Top of Entries supplied

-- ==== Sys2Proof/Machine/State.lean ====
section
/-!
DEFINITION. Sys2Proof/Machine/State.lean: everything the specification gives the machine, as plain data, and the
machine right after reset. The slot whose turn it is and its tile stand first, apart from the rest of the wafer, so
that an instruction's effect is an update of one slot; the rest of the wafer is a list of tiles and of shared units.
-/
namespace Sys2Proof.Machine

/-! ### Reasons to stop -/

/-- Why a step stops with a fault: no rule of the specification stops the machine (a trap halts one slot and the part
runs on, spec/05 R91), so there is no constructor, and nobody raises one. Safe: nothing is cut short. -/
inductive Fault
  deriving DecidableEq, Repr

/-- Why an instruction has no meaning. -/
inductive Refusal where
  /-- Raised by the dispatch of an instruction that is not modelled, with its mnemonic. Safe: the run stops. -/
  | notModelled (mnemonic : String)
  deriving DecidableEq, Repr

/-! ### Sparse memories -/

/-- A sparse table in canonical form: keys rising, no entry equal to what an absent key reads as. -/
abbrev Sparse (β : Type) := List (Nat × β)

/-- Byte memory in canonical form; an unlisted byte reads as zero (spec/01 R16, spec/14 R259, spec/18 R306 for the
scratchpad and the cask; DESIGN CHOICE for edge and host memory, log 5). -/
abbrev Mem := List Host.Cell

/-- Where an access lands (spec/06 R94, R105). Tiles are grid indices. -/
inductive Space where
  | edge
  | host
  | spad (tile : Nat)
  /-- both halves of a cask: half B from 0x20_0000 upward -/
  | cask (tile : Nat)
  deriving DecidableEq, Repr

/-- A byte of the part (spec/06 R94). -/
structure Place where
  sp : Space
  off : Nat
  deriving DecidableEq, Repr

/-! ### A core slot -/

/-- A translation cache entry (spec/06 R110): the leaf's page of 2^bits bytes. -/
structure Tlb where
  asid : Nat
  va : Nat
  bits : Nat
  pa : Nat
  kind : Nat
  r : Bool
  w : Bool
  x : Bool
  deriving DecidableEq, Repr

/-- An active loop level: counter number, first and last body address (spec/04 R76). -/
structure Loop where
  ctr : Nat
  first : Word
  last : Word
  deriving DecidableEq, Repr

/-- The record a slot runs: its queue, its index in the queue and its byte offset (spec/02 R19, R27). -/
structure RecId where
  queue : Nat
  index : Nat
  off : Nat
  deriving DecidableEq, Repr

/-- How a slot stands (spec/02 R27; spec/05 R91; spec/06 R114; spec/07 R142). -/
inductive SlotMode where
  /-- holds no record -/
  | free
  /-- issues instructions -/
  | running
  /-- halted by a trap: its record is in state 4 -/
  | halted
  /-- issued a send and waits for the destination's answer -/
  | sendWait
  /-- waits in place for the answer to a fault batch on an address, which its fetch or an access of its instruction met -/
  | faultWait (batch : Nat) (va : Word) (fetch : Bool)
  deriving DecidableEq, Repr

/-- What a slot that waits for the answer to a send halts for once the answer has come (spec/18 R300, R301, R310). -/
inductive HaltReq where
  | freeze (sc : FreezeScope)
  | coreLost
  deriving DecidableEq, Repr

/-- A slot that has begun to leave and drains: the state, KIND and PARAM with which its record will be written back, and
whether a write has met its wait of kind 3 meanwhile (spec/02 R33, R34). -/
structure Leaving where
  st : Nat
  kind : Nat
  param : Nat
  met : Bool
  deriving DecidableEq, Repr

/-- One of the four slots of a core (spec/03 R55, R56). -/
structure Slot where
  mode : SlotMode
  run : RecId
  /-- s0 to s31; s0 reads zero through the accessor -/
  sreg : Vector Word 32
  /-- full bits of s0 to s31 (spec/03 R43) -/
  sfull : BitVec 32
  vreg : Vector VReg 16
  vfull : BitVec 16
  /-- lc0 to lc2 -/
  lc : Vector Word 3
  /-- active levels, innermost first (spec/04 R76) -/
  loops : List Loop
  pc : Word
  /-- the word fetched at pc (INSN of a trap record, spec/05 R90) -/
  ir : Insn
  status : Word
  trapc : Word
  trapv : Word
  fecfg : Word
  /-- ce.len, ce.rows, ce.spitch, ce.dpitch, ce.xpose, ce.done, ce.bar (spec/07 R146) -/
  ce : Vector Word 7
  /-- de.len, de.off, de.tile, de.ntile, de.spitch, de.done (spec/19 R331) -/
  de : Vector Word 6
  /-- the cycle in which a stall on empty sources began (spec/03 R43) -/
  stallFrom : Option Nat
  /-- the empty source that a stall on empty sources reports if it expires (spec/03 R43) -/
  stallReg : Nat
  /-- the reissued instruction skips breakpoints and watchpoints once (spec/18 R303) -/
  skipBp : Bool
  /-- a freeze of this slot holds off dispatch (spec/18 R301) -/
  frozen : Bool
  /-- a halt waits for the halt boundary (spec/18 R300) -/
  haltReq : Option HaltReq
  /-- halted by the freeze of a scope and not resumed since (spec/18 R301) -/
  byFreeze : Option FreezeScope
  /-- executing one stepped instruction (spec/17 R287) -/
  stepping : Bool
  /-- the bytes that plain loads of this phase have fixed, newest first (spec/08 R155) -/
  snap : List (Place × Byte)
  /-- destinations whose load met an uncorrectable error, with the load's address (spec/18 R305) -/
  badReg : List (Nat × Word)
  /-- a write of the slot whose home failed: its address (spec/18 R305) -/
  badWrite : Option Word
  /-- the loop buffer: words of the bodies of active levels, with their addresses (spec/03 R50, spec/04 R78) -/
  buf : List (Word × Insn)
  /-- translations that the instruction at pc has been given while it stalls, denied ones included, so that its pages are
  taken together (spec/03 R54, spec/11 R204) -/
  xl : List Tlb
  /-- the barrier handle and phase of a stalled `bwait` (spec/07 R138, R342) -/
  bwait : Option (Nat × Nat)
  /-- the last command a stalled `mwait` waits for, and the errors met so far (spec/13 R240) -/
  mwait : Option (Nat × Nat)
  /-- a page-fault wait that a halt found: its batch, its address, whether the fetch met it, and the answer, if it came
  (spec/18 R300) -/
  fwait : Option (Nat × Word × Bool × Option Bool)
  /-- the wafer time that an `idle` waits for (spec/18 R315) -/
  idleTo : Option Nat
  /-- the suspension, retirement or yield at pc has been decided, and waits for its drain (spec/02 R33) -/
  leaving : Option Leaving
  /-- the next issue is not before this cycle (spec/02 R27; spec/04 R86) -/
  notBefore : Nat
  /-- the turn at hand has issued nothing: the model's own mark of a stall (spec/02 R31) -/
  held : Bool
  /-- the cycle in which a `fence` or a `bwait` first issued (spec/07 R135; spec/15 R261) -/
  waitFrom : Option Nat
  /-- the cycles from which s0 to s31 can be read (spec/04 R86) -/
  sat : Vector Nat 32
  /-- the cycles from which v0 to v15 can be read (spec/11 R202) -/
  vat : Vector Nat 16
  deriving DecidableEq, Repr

Bottom of Entries supplied

Exercise details.
Please show, exactly as written, every line above that contains the word "reads".

Written solution.
/-- A sparse table in canonical form: keys rising, no entry equal to what an absent key reads as. -/
/-- Byte memory in canonical form; an unlisted byte reads as zero (spec/01 R16, spec/14 R259, spec/18 R306 for the
  /-- s0 to s31; s0 reads zero through the accessor -/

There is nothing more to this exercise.